╭─ Recorded information

theorem selectClass8_eq_none_iff (d : Fields) :
    selectClass8 d = none ↔ d.n ∈ ([0x8, 0x9, 0xA, 0xB, 0xC, 0xD, 0xF] : List Nibble) := by
  unfold selectClass8
  split
  case h_10 =>
    simp only [imp_false, List.mem_cons, List.not_mem_nil, or_false, true_iff] at *
    bv_omega
  all_goals simp [← BitVec.toNat_inj, *]

theorem selectClassF_eq_none_iff (d : Fields) : selectClassF d = none ↔
    d.nn ∉ ([0x07, 0x0A, 0x15, 0x18, 0x1E, 0x29, 0x33, 0x55, 0x65] : List Byte) := by
  simp [selectClassF, ite_some_eq_none_iff]

/-- Settles O5: in each class, the words its arm of `select` leaves out are those of the class's line of the table. -/
theorem unimplementedWordsAreTheListedSpaces : Obligations.UnimplementedWordsAreTheListedSpaces := by
  intro w
  have hw : (fields w).word = w := rfl
  unfold decodeWord select
  split
  case h_16 =>
    have hop : (fields w).op = 0xF := by simp only [imp_false] at *; bv_omega
    simp [hop, selectClassF_eq_none_iff]
  all_goals
    rename_i hop
    simp [← BitVec.toNat_inj (x := (fields w).op), hop, selectClass8_eq_none_iff, ite_some_eq_none_iff, hw]

/-! ### Sample words -/

/-- Settles O7, by running the decoder on each word. -/
theorem sampleWordsDecodeAsListed : Obligations.SampleWordsDecodeAsListed := by
  unfold Obligations.SampleWordsDecodeAsListed
  decide

end Sys2Proof
end

section
/-! # Decode and dispatch (spec/40_decode_dispatch.md)

A `Step` in Running is `fetchExecute` of the state in which it began; what that does is said once for each of its three
ends: a fetch that faults, a word that is an instruction, a word that is none. -/

namespace Sys2Proof

/-! ### The fields of a word -/

/-- A field of `len` bits from bit `start` on, as a number. -/
theorem extractLsb'_toNat_eq_div_mod (w : Word) (start len : Nat) :
    (w.extractLsb' start len).toNat = w.toNat / 2 ^ start % 2 ^ len := by
  rw [BitVec.extractLsb'_toNat, Nat.shiftRight_eq_div_pow]

/-- Settles O6: each field is a quotient and a remainder of the word; `OP` needs no remainder in a 16-bit word. -/
theorem decodeExposesTheSevenFields : Obligations.DecodeExposesTheSevenFields := by
  refine ⟨fun w => ⟨rfl, ?_⟩, rfl⟩
  have hw : w.toNat < 65536 := w.isLt
  simp only [fields, extractLsb'_toNat_eq_div_mod]
  omega

/-! ### Words that match no row -/

/-- The row of an instruction does not depend on its fields, so the 34 cases are closed facts. -/
theorem row_mem_opcodeTable (i : Instr) : i.row ∈ opcodeTable := by
  cases i <;> exact of_decide_eq_true rfl

/-- A word that matches no row of the opcode map is no instruction (R50). -/
theorem decodeWord_eq_none_of_no_row {w : Word} (h : ∀ r ∈ opcodeTable, w &&& r.mask ≠ r.pattern) :
    decodeWord w = none := by
  refine Option.eq_none_iff_forall_ne_some.mpr fun i hi => ?_
  exact h i.row (row_mem_opcodeTable i) ((row_matches_iff i w).mpr ⟨i, hi, rfl⟩)

end Sys2Proof

namespace Sys2Proof.Machine

open Sys2Proof.Claim

section Step
variable {s : State} {keys : Keys} {rnd : Byte} {w : Word}

/-! ### Fetch, decode, execute -/

/-- The fetch reads the big-endian word at `PC` (R32, R62). -/
theorem fetch_eq_ok (hpc : s.pc.toNat < 0xFFF)
    (hw : w.toNat = (s.byteAt s.pc.toNat).toNat * 256 + (s.byteAt (s.pc.toNat + 1)).toNat) : s.fetch = .ok w := by
  rw [fetch_ok (by simp only [memSize]; omega), BitVec.eq_of_toNat_eq (hw.trans (wordOfBytes_toNat _ _).symm)]

/-- A fetch that reaches beyond the memory faults with the lowest address `a` of its two above 0xFFF (R36, R132). -/
theorem fetchExecute_of_out_of_range {a : Nat} (h : 0xFFF ≤ s.pc.toNat) (ha : max s.pc.toNat memSize = a) :
    s.fetchExecute = .next (faulted s .memoryFault a) := by
  rw [State.fetchExecute, fetch_fault (by simp only [memSize]; omega), ha]
  rfl

theorem fetchExecute_of_instr {i : Instr} (hw : s.fetch = .ok w) (hi : decodeWord w = some i) :
    s.fetchExecute = exec i s := by
  simp only [State.fetchExecute, hw, hi]

theorem fetchExecute_of_no_instr (hw : s.fetch = .ok w) (hn : decodeWord w = none) :
    s.fetchExecute = .next (s.unimplemented w) := by
  simp only [State.fetchExecute, hw, hn]

/-! ### The event `Step` -/

theorem takeEvent_beginStep (s : State) (keys : Keys) (rnd : Byte) :
    s.takeEvent.beginStep keys rnd = stepBegun s keys rnd := by
  rw [takeEvent_eq s]; rfl

/-- A `Step` outside Running samples its inputs and does nothing else. -/
theorem step_of_not_running (he : s.nextEvent = .step keys rnd) (hm : s.mode ≠ .running) :
    step s = .next (stepBegun s keys rnd) := by
  rw [step_eq, he, perform, doStep, takeEvent_mode, if_neg hm, takeEvent_beginStep]

/-- A `Step` in Running runs the instruction at `PC` from the state in which it began. -/
theorem step_of_running (he : s.nextEvent = .step keys rnd) (hm : s.mode = .running) :
    step s = (stepBegun s keys rnd).fetchExecute := by
  rw [step_eq, he, perform, doStep, takeEvent_mode, if_pos hm, takeEvent_beginStep]

end Step

/-- Settles O8: the modes by `step_of_not_running` and `step_of_running`, the fetch and what follows it in Running by
the three ends of `fetchExecute`. -/
theorem stepFetchesDecodesAndExecutes : Obligations.StepFetchesDecodesAndExecutes := by
  intro s keys rnd he
  refine ⟨step_of_not_running he, fun hm hpc => ?_, fun hm hpc => ?_, fun hm hpc w hw => ?_⟩
  · exact (step_of_running he hm).trans (fetchExecute_of_out_of_range (Nat.le_of_lt hpc) (Nat.max_eq_left hpc))
  · exact (step_of_running he hm).trans (fetchExecute_of_out_of_range hpc.ge (congrArg (max · memSize) hpc))
  · have hfetch : (stepBegun s keys rnd).fetch = .ok w := fetch_eq_ok hpc hw
    rw [step_of_running he hm]
    exact ⟨fun _ hi => fetchExecute_of_instr hfetch hi, fun hn => fetchExecute_of_no_instr hfetch hn⟩

/-- Settles O9: a word that matches no row decodes to nothing, and then O8 gives the next state. -/
theorem unimplementedWordOnlyAdvancesPcAndReports : Obligations.UnimplementedWordOnlyAdvancesPcAndReports := by
  refine ⟨fun s keys rnd w he hm hpc hw hrow => ?_, by decide⟩
  obtain ⟨-, -, -, hrun⟩ := stepFetchesDecodesAndExecutes s keys rnd he
  exact (hrun hm hpc w hw).2 (decodeWord_eq_none_of_no_row hrow)

/-! ### No event is left without an answer -/

/-- Every instruction answers a next state: the one its fault enters (R132), or the one its effect makes. -/
theorem exists_exec_eq_next (i : Instr) (s : State) : ∃ t, exec i s = .next t := by
  cases hf : faultOf i s with
  | some fault => exact ⟨_, exec_of_faultOf_eq_some hf⟩
  | none =>
    obtain ⟨t, ht, -⟩ := exec_of_faultOf_eq_none hf
    exact ⟨t, ht⟩

theorem exists_fetchExecute_eq_next (s : State) : ∃ t, s.fetchExecute = .next t := by
  obtain ⟨-, e⟩ | ⟨-, w, -, ⟨i, -, e⟩ | ⟨-, e⟩⟩ := fetchExecute_cases s
  · exact ⟨_, e⟩
  · rw [e]; exact exists_exec_eq_next i s
  · exact ⟨_, e⟩

theorem exists_perform_eq_next (e : HostEvent) (s : State) : ∃ t, perform e s = .next t := by
  cases e with
  | step keys rnd =>
    rw [perform, doStep]
    split
    · exact exists_fetchExecute_eq_next _
    · exact ⟨_, rfl⟩
  | tick | pause | resume | start | flush | reset | load image => exact ⟨_, rfl⟩

/-- Settles O10: of the events only `Step` in Running can answer otherwise, and neither its fetch nor `exec` does. -/
theorem everyStepAnswersANextState : Obligations.EveryStepAnswersANextState := fun s =>
  exists_perform_eq_next s.nextEvent s.takeEvent

end Sys2Proof.Machine
end

section
/-! # Control transfer (spec/41_control_flow.md)

The rows of the opcode map as `EncodedAs` states them, by one lemma over the row of the instruction; then jumps, calls
and returns, and the skips. That nested calls and returns match is an induction whose step is one call around a body
that keeps the depth of the stack and its live entries. -/

namespace Sys2Proof.Machine

open Sys2Proof.Claim

/-! ### The words of an instruction -/

/-- The words of a row are those of `mk` when `mk` puts each of them together again from its fields: decoding and
encoding are inverse, and an encoding matches its row. -/
theorem encodedAs_of_encodeWord {m p : Word} {mk : Fields → Instr}
    (hrow : ∀ d w, (mk d).row.Matches w ↔ w &&& m = p)
    (h : ∀ w, w &&& m = p → (mk (fields w)).wellFormed = true ∧ encodeWord (mk (fields w)) = w) :
    EncodedAs m p mk := by
  refine fun w => ⟨fun hw => ?_, fun hd => ?_⟩
  · obtain ⟨hwf, henc⟩ := h w hw
    exact (congrArg decodeWord henc).symm.trans (decodeWord_encodeWord hwf)
  · exact (hrow (fields w) w).mp ((row_matches_iff _ w).mpr ⟨_, hd, rfl⟩)

/-! ### Jumps -/

/-- Settles O29: NNN is zero-extended to 16 bits (R49). -/
theorem jumpSetsPcToItsAddress : Obligations.JumpSetsPcToItsAddress :=
  ⟨encodedAs_of_encodeWord (fun _ _ => Iff.rfl) fun _ h => ⟨rfl, nibble_append_nnn (fields_op_of_and_eq h rfl)⟩,
    fun nnn s => congrArg (fun a => Host.Outcome.next (s.setPc a)) (zextAddr_eq nnn)⟩

/-- A byte and an address add up to less than 2^16, so `BNNN` needs no mask (R73). -/
theorem zextByte_add_zextAddr_toNat (b : Byte) (nnn : Addr12) :
    (zextByte b + zextAddr nnn).toNat = b.toNat + nnn.toNat := by
  rw [zextByte_eq, zextAddr_eq, BitVec.toNat_add, BitVec.toNat_ofNat, BitVec.toNat_ofNat]
  omega

/-- Settles O32: the register is selected by the policy, and the sum is exact. X is the top nibble of NNN. -/
theorem jumpWithOffsetAddsThePolicysRegister : Obligations.JumpWithOffsetAddsThePolicysRegister := by
  refine ⟨encodedAs_of_encodeWord (fun _ _ => Iff.rfl) fun w h =>
      ⟨beq_iff_eq.mpr (fields_nnn_top w).symm, nibble_append_nnn (fields_op_of_and_eq h rfl)⟩,
    fun x nnn s => ⟨_, rfl, ?_, rfl⟩⟩
  rw [setPc_pc, zextByte_add_zextAddr_toNat, State.jumpOffset, apply_ite BitVec.toNat]

/-! ### Calls and returns -/

section Stack
variable {s : State} {a : Word} {nnn : Addr12}

/-- A call below the capacity pushes the address after it and jumps (R70, R76). -/
theorem exec_call_of_lt (h : s.sp.val < stackDepth) : exec (.call nnn) s = .next { s with
    stack := s.stack.set s.sp.val (s.pc + 2) h, sp := ⟨s.sp.val + 1, Nat.succ_lt_succ h⟩, pc := zextAddr nnn } :=
  congrArg Host.Outcome.next (push_ok h)

/-- A return pops the newest entry into `PC` (R71, R72). -/
theorem exec_ret_of_top (h : 0 < s.sp.val) (htop : s.stack[s.sp.val - 1]? = some a) : exec .ret s = .next { s with
    sp := ⟨s.sp.val - 1, Nat.lt_of_le_of_lt (Nat.sub_le _ _) s.sp.isLt⟩, pc := a } := by
  obtain ⟨_, rfl⟩ := Vector.getElem?_eq_some_iff.mp htop
  exact congrArg Host.Outcome.next (popPc_ok h)

end Stack

/-- Settles O28: with an entry on the stack `exec_ret_of_top`, with none the fault of R131. -/
theorem returnPopsTheStackIntoPc : Obligations.ReturnPopsTheStackIntoPc := by
  refine ⟨encodedAs_of_encodeWord (fun _ _ => Iff.rfl) fun _ h => ⟨rfl, h.symm.trans BitVec.and_allOnes⟩,
    fun s => ⟨fun hsp => ?_, fun hsp => exec_of_faultOf_eq_some (if_pos hsp)⟩⟩
  have hlt : s.sp.val - 1 < stackDepth := by have := s.sp.isLt; omega
  have htop : s.stack[s.sp.val - 1]? = some s.stack[s.sp.val - 1] := Vector.getElem?_eq_getElem hlt
  exact ⟨_, exec_ret_of_top hsp htop, rfl, htop, rfl⟩

/-- Settles O30: below the capacity `exec_call_of_lt`, at it the fault of R131. -/
theorem callPushesTheReturnAddressAndJumps : Obligations.CallPushesTheReturnAddressAndJumps := by
  refine ⟨encodedAs_of_encodeWord (fun _ _ => Iff.rfl) fun _ h =>
      ⟨rfl, nibble_append_nnn (fields_op_of_and_eq h rfl)⟩,
    fun nnn s => ⟨fun hsp => ⟨_, exec_call_of_lt hsp, rfl, fun k _ => ?_, ?_⟩,
      fun hsp => exec_of_faultOf_eq_some (if_pos hsp)⟩⟩
  · simp only [Vector.getElem?_set, eq_comm (a := s.sp.val)]
  · rw [zextAddr_eq]

/-! ### Nested calls -/

section Nested
variable {s t : State} {nnn : Addr12} {is js body : List Instr}

theorem execAll_append (h : execAll is s = .next t) : execAll (is ++ js) s = execAll js t := by
  induction is generalizing s with
  | nil => cases h; rfl
  | cons i is ih =>
    obtain ⟨u, hu⟩ := exists_exec_eq_next i s
    simp only [execAll, List.cons_append, hu] at h ⊢
    exact ih h

/-- The instructions end at the address `a` with the stack as deep as before and its live entries unchanged; nothing
but `PC` and dead stack entries has changed. -/
def KeepsLiveStack (is : List Instr) (s : State) (a : Word) : Prop :=
  ∃ stack, execAll is s = .next { s with pc := a, stack := stack } ∧
    ∀ k, k < s.sp.val → stack[k]? = s.stack[k]?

╰─

The output must consist solely of the lines from the first line of the records through the line containing "refine ⟨fun w => ⟨rfl, ?_⟩, rfl⟩", reproduced exactly.

• _Response box_:
theorem selectClass8_eq_none_iff (d : Fields) :
    selectClass8 d = none ↔ d.n ∈ ([0x8, 0x9, 0xA, 0xB, 0xC, 0xD, 0xF] : List Nibble) := by
  unfold selectClass8
  split
  case h_10 =>
    simp only [imp_false, List.mem_cons, List.not_mem_nil, or_false, true_iff] at *
    bv_omega
  all_goals simp [← BitVec.toNat_inj, *]

theorem selectClassF_eq_none_iff (d : Fields) : selectClassF d = none ↔
    d.nn ∉ ([0x07, 0x0A, 0x15, 0x18, 0x1E, 0x29, 0x33, 0x55, 0x65] : List Byte) := by
  simp [selectClassF, ite_some_eq_none_iff]

/-- Settles O5: in each class, the words its arm of `select` leaves out are those of the class's line of the table. -/
theorem unimplementedWordsAreTheListedSpaces : Obligations.UnimplementedWordsAreTheListedSpaces := by
  intro w
  have hw : (fields w).word = w := rfl
  unfold decodeWord select
  split
  case h_16 =>
    have hop : (fields w).op = 0xF := by simp only [imp_false] at *; bv_omega
    simp [hop, selectClassF_eq_none_iff]
  all_goals
    rename_i hop
    simp [← BitVec.toNat_inj (x := (fields w).op), hop, selectClass8_eq_none_iff, ite_some_eq_none_iff, hw]

/-! ### Sample words -/

/-- Settles O7, by running the decoder on each word. -/
theorem sampleWordsDecodeAsListed : Obligations.SampleWordsDecodeAsListed := by
  unfold Obligations.SampleWordsDecodeAsListed
  decide

end Sys2Proof
end

section
/-! # Decode and dispatch (spec/40_decode_dispatch.md)

A `Step` in Running is `fetchExecute` of the state in which it began; what that does is said once for each of its three
ends: a fetch that faults, a word that is an instruction, a word that is none. -/

namespace Sys2Proof

/-! ### The fields of a word -/

/-- A field of `len` bits from bit `start` on, as a number. -/
theorem extractLsb'_toNat_eq_div_mod (w : Word) (start len : Nat) :
    (w.extractLsb' start len).toNat = w.toNat / 2 ^ start % 2 ^ len := by
  rw [BitVec.extractLsb'_toNat, Nat.shiftRight_eq_div_pow]

/-- Settles O6: each field is a quotient and a remainder of the word; `OP` needs no remainder in a 16-bit word. -/
theorem decodeExposesTheSevenFields : Obligations.DecodeExposesTheSevenFields := by
  refine ⟨fun w => ⟨rfl, ?_⟩, rfl⟩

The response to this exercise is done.